WHAT IS EXPECTED: Look below for the line holding "-- ==== Sys2Proof/Machine/Formats.lean" and the line holding "def Geo.rows (g". Repeat those two and everything between, exactly.

RECORDS SUPPLIED:
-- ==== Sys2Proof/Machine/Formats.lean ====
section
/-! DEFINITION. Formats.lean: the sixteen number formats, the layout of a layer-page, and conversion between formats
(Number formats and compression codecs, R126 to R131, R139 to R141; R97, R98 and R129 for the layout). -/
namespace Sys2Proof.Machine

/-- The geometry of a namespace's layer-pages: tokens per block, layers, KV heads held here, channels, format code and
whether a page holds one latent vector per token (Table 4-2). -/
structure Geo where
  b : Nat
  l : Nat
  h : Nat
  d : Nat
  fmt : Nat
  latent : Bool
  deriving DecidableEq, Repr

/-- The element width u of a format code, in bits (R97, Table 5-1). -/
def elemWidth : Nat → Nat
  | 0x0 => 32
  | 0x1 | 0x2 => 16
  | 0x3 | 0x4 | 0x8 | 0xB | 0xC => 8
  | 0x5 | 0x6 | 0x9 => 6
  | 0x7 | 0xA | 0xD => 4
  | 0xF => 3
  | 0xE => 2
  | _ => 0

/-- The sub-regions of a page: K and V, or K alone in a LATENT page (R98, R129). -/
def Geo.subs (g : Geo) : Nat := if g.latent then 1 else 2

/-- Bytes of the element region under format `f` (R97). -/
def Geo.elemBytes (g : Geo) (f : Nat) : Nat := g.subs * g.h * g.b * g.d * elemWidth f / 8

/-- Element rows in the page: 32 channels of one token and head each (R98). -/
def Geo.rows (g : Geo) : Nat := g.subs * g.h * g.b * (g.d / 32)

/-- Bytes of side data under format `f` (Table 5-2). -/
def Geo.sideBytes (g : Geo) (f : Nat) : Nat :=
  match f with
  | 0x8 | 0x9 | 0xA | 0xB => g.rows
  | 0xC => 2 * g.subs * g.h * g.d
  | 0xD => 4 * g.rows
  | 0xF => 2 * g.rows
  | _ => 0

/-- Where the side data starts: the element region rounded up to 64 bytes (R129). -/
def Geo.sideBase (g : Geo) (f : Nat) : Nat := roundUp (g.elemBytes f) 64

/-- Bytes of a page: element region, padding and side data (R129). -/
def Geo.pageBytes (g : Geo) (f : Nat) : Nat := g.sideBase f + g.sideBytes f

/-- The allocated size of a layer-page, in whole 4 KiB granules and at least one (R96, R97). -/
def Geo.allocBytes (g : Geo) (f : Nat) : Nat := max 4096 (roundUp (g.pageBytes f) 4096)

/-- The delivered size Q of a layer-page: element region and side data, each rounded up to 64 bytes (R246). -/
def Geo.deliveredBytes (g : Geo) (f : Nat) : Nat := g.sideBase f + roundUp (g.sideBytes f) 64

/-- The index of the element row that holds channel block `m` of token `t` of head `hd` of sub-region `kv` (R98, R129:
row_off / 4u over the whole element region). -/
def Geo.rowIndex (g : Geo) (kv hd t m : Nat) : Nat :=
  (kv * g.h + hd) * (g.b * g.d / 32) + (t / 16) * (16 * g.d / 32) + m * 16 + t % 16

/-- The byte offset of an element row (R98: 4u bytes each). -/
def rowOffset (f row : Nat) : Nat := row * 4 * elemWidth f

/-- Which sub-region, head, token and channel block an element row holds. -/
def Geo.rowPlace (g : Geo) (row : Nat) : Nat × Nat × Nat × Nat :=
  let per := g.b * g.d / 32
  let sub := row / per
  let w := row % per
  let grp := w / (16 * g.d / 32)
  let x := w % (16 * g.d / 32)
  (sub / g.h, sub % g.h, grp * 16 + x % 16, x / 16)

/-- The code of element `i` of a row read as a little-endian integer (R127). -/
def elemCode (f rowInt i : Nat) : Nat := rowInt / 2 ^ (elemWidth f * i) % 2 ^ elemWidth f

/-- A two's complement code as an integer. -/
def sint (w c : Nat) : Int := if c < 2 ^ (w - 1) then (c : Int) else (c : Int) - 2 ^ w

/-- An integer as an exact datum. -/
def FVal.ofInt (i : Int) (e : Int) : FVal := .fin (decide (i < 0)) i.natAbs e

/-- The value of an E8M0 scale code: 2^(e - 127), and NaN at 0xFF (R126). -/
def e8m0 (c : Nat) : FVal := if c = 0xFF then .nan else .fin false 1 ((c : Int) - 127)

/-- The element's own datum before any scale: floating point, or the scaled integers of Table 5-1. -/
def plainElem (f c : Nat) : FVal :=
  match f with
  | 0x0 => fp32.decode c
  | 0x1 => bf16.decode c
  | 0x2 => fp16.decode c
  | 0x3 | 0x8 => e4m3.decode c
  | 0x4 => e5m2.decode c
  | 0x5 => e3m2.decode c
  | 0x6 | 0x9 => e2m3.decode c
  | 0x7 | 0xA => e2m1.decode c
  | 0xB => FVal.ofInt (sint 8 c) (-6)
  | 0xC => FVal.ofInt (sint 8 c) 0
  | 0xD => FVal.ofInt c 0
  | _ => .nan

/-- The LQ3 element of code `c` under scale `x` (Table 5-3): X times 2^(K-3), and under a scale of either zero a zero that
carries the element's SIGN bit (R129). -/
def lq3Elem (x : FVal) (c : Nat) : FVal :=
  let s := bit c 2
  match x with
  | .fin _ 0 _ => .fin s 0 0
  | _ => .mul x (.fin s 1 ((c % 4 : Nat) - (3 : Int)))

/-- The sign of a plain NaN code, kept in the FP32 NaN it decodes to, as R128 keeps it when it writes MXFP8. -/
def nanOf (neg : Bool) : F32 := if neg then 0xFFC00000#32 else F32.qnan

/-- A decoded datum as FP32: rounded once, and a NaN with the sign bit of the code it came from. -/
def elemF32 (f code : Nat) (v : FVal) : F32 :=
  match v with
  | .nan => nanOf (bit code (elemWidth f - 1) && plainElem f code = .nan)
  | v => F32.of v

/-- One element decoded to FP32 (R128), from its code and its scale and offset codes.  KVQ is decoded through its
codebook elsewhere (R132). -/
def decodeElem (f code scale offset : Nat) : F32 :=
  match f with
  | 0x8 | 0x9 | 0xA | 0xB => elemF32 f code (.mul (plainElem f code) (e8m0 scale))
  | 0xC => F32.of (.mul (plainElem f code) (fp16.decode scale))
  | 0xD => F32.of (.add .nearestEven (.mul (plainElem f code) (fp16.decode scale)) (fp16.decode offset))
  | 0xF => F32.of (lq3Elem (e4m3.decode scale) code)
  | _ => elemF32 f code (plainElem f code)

...

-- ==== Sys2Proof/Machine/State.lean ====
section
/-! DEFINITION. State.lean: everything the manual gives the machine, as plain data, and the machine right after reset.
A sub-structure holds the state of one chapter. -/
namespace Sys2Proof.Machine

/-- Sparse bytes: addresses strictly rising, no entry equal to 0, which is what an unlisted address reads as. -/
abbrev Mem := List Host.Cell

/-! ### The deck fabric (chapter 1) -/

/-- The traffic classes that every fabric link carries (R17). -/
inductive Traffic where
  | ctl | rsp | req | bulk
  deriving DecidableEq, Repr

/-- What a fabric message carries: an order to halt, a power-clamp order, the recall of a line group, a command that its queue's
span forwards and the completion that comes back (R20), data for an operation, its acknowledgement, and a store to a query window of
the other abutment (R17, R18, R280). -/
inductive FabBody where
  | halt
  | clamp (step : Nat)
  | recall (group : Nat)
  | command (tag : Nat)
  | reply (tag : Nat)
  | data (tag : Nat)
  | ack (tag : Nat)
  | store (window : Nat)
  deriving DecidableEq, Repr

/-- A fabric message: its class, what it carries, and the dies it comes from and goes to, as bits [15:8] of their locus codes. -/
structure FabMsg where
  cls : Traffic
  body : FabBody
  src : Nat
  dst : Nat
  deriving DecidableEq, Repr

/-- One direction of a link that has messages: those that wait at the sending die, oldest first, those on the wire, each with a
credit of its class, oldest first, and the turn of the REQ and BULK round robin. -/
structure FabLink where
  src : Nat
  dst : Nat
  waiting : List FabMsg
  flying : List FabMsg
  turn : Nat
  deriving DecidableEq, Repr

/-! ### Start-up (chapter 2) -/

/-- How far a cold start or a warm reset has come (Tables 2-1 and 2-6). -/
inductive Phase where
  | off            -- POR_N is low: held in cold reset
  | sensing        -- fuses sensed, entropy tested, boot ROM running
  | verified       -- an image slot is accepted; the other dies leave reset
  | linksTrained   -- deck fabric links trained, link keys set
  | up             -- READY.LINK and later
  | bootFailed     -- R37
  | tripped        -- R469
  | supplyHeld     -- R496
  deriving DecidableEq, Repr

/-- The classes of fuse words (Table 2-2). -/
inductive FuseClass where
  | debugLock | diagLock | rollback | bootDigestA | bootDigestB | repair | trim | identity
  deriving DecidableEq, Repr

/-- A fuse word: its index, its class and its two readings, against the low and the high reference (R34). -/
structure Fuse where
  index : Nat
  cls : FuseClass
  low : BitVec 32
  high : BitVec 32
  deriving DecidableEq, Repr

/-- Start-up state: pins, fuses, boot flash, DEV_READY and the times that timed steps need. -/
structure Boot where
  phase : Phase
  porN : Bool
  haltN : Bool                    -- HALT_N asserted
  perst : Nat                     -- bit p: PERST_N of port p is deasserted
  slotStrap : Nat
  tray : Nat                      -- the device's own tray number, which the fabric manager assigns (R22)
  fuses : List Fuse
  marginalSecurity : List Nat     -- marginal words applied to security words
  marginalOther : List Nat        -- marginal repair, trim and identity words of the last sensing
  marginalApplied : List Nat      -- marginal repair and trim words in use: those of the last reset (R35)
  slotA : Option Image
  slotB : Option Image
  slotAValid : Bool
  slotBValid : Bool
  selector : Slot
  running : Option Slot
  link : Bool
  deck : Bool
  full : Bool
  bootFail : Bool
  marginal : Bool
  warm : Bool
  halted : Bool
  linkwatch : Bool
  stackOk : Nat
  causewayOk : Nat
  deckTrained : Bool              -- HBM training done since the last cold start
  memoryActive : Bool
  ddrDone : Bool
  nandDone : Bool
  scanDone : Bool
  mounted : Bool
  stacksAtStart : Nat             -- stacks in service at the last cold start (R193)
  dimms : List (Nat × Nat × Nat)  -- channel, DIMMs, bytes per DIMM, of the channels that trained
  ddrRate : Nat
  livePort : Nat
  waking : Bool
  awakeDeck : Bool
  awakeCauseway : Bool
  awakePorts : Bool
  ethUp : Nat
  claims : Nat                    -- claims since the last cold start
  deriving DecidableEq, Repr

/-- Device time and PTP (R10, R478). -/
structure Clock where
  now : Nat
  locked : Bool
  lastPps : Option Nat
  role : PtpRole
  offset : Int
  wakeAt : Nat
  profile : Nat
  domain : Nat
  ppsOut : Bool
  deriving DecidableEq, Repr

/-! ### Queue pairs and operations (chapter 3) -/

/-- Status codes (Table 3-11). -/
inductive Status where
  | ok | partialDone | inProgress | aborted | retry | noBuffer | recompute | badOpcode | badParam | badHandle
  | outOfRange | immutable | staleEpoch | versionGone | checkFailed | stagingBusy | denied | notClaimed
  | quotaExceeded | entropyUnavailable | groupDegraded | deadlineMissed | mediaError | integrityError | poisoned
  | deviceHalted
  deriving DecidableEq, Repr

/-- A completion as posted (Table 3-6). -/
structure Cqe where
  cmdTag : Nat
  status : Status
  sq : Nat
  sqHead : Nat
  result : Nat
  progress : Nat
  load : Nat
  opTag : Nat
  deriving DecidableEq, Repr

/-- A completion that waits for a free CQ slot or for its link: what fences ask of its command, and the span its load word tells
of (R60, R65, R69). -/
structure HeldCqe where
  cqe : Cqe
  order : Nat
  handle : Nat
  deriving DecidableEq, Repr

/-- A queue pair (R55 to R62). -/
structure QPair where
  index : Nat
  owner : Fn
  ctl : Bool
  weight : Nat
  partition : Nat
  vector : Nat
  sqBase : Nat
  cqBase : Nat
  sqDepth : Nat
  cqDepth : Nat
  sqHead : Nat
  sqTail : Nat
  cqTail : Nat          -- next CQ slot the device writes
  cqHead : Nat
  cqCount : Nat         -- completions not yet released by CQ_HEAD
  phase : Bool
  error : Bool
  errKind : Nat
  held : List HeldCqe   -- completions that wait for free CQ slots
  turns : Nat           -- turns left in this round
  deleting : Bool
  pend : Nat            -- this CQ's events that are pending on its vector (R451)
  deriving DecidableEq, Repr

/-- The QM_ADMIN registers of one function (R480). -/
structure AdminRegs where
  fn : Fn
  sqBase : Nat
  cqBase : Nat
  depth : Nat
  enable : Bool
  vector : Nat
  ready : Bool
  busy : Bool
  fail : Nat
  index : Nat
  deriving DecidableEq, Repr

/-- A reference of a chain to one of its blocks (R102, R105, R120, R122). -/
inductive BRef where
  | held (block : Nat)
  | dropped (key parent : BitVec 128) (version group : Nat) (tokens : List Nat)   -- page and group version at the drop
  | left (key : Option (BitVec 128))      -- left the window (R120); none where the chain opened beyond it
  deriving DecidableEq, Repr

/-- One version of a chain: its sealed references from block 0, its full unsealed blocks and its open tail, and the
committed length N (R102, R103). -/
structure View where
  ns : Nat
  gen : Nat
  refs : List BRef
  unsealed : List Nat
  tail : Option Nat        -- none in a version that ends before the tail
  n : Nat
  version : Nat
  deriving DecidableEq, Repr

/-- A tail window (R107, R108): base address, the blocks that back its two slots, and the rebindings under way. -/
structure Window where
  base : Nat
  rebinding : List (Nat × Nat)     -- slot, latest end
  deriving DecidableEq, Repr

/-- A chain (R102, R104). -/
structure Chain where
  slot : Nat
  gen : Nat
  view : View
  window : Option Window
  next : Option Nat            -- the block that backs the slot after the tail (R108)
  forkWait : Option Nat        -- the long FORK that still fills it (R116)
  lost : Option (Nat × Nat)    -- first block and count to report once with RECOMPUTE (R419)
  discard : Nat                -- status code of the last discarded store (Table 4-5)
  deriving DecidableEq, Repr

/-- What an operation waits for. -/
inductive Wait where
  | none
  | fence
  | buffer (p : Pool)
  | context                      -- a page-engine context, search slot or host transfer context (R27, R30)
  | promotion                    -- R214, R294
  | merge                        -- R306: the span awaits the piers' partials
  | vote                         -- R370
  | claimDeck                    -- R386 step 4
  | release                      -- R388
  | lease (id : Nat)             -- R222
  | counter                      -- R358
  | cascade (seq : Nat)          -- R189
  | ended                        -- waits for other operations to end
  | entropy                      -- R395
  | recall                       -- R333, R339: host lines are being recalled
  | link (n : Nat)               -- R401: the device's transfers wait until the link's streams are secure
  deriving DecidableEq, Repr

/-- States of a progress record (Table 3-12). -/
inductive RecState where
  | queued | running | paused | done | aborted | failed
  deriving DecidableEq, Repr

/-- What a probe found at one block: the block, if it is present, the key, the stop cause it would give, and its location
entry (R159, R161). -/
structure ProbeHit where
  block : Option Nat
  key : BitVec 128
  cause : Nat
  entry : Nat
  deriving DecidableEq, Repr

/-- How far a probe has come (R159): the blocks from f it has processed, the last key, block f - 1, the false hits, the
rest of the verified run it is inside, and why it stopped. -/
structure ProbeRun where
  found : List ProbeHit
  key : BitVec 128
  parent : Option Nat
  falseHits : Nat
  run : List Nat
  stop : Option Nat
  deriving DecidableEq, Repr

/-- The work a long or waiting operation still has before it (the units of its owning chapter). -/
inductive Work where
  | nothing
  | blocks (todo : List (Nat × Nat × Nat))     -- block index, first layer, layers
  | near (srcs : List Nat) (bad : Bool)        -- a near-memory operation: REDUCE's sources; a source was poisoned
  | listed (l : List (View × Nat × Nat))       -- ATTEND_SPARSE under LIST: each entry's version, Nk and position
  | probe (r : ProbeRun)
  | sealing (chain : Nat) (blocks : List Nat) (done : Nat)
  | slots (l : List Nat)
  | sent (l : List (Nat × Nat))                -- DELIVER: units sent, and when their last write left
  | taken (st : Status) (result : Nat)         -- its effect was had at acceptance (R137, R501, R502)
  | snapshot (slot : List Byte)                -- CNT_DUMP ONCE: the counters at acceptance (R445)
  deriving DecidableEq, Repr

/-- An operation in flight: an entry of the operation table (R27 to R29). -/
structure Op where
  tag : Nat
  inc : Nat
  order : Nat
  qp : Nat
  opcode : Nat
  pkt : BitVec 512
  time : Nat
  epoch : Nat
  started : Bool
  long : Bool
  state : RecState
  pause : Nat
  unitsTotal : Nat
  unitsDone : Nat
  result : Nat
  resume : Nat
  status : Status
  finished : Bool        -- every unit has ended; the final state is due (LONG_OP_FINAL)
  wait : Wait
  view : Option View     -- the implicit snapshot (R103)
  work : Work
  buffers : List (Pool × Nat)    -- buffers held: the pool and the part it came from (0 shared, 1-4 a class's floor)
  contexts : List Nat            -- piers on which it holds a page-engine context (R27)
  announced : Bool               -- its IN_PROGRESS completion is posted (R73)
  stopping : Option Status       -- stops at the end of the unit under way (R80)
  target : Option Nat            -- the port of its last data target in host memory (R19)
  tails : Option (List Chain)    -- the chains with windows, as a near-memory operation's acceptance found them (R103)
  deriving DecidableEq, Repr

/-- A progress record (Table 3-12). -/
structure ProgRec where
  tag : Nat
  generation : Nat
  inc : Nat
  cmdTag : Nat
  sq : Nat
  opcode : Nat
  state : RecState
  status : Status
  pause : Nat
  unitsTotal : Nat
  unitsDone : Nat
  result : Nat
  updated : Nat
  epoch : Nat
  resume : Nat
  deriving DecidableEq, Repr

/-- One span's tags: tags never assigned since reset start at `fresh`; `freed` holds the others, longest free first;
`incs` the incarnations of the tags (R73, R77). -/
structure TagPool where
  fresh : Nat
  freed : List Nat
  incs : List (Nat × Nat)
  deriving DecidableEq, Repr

---

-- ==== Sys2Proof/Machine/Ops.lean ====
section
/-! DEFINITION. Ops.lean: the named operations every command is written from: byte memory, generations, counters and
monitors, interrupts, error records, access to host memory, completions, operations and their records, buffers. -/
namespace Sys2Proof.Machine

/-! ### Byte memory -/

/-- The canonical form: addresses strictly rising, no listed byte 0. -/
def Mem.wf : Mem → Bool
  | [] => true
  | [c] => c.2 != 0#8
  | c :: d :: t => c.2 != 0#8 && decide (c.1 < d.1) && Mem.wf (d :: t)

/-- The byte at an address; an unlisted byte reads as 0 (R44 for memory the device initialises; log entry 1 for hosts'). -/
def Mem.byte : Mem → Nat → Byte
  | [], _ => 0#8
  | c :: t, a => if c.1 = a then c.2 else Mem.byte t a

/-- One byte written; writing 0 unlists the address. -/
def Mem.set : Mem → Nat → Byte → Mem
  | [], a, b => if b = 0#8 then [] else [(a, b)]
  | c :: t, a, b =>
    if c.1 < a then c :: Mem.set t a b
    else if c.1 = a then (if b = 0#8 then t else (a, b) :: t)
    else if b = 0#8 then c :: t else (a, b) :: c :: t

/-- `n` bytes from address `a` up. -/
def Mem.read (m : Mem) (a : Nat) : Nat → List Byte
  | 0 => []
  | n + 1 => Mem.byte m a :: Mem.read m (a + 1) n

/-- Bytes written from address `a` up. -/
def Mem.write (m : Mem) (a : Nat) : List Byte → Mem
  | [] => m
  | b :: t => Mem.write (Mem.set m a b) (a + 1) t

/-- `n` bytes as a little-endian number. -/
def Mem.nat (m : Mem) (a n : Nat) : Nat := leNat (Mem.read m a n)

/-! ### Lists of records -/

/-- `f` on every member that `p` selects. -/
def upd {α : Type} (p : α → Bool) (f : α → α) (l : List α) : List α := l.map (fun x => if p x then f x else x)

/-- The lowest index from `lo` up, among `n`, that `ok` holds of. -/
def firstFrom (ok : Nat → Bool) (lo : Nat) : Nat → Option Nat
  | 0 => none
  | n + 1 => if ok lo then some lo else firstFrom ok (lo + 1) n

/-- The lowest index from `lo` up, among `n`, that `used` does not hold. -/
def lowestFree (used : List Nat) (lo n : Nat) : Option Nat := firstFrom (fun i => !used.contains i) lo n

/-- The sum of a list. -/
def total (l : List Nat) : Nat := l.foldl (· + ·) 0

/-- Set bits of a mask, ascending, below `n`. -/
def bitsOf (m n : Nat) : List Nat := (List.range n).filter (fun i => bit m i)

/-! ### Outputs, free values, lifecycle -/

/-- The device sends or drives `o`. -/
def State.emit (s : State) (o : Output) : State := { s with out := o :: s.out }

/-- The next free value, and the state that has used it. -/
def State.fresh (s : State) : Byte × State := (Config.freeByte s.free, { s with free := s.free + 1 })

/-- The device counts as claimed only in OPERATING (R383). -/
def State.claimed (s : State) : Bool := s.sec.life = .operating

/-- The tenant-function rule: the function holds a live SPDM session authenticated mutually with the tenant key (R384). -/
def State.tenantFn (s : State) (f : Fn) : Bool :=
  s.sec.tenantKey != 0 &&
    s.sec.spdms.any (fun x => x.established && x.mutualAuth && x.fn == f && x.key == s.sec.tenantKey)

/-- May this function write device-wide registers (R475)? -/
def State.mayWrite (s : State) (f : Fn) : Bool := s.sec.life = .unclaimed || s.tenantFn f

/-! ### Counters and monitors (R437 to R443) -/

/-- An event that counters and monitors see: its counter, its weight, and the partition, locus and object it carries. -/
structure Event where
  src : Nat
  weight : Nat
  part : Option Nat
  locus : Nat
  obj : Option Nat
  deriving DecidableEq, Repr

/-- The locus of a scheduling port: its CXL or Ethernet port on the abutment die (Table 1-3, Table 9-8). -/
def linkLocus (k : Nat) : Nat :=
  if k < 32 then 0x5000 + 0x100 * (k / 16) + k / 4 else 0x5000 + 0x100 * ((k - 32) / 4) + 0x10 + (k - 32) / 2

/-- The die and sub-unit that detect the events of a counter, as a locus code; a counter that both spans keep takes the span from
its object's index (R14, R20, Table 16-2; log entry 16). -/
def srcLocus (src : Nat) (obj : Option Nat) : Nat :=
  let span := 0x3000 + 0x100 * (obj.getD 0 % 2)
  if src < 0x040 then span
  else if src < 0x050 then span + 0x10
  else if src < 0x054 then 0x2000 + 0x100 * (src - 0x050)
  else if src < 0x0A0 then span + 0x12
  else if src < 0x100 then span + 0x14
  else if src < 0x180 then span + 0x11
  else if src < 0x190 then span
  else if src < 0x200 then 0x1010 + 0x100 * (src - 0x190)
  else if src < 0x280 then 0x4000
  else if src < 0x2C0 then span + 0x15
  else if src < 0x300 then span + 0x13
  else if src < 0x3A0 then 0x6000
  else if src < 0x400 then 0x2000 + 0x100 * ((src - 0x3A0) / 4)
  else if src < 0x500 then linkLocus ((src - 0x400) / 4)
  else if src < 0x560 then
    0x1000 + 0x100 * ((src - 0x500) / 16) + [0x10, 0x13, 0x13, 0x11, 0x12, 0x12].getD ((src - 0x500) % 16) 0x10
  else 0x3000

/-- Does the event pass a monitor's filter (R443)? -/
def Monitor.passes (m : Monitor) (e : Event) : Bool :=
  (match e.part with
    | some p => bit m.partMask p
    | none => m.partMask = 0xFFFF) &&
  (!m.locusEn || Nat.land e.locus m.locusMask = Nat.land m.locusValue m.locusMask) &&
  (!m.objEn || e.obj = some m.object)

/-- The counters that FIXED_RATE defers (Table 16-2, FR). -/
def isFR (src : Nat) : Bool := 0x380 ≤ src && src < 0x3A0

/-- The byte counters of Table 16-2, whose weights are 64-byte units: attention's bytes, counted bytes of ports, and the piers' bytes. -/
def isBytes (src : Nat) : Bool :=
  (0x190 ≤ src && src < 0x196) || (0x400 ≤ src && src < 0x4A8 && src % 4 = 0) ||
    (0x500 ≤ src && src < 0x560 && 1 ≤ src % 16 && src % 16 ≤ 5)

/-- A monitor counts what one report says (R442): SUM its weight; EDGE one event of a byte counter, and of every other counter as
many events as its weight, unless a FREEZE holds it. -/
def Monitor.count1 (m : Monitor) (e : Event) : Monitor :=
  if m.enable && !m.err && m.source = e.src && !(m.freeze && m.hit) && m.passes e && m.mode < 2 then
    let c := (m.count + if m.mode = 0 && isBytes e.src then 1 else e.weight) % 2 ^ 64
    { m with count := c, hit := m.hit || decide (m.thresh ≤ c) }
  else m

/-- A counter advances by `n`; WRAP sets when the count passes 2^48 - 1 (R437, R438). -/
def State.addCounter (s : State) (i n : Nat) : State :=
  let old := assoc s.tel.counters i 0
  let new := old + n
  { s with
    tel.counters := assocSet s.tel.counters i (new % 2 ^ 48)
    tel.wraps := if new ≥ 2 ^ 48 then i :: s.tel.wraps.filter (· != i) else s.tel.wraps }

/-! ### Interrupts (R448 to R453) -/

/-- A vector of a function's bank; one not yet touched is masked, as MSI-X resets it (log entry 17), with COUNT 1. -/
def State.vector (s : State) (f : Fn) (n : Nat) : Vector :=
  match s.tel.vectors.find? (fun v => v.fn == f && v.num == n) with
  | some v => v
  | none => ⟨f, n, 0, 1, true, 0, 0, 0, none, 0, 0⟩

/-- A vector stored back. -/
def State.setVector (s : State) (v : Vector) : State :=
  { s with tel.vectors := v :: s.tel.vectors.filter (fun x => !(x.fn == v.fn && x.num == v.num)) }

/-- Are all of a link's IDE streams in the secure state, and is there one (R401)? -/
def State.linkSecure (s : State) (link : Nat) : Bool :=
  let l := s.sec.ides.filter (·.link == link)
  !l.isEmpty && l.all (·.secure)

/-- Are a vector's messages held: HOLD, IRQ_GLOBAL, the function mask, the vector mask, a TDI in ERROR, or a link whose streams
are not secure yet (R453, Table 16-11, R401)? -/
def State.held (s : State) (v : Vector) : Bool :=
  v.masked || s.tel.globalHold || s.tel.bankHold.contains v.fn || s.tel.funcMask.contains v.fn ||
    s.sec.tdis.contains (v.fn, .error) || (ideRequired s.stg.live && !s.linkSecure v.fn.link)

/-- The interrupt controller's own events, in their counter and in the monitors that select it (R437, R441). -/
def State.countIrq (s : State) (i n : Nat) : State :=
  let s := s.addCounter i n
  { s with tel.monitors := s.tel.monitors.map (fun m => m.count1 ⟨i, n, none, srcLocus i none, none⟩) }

ANSWER BOX:
-- ==== Sys2Proof/Machine/Formats.lean ====
section
/-! DEFINITION. Formats.lean: the sixteen number formats, the layout of a layer-page, and conversion between formats
(Number formats and compression codecs, R126 to R131, R139 to R141; R97, R98 and R129 for the layout). -/
namespace Sys2Proof.Machine

/-- The geometry of a namespace's layer-pages: tokens per block, layers, KV heads held here, channels, format code and
whether a page holds one latent vector per token (Table 4-2). -/
structure Geo where
  b : Nat
  l : Nat
  h : Nat
  d : Nat
  fmt : Nat
  latent : Bool
  deriving DecidableEq, Repr

/-- The element width u of a format code, in bits (R97, Table 5-1). -/
def elemWidth : Nat → Nat
  | 0x0 => 32
  | 0x1 | 0x2 => 16
  | 0x3 | 0x4 | 0x8 | 0xB | 0xC => 8
  | 0x5 | 0x6 | 0x9 => 6
  | 0x7 | 0xA | 0xD => 4
  | 0xF => 3
  | 0xE => 2
  | _ => 0

/-- The sub-regions of a page: K and V, or K alone in a LATENT page (R98, R129). -/
def Geo.subs (g : Geo) : Nat := if g.latent then 1 else 2

/-- Bytes of the element region under format `f` (R97). -/
def Geo.elemBytes (g : Geo) (f : Nat) : Nat := g.subs * g.h * g.b * g.d * elemWidth f / 8

/-- Element rows in the page: 32 channels of one token and head each (R98). -/
def Geo.rows (g : Geo) : Nat := g.subs * g.h * g.b * (g.d / 32)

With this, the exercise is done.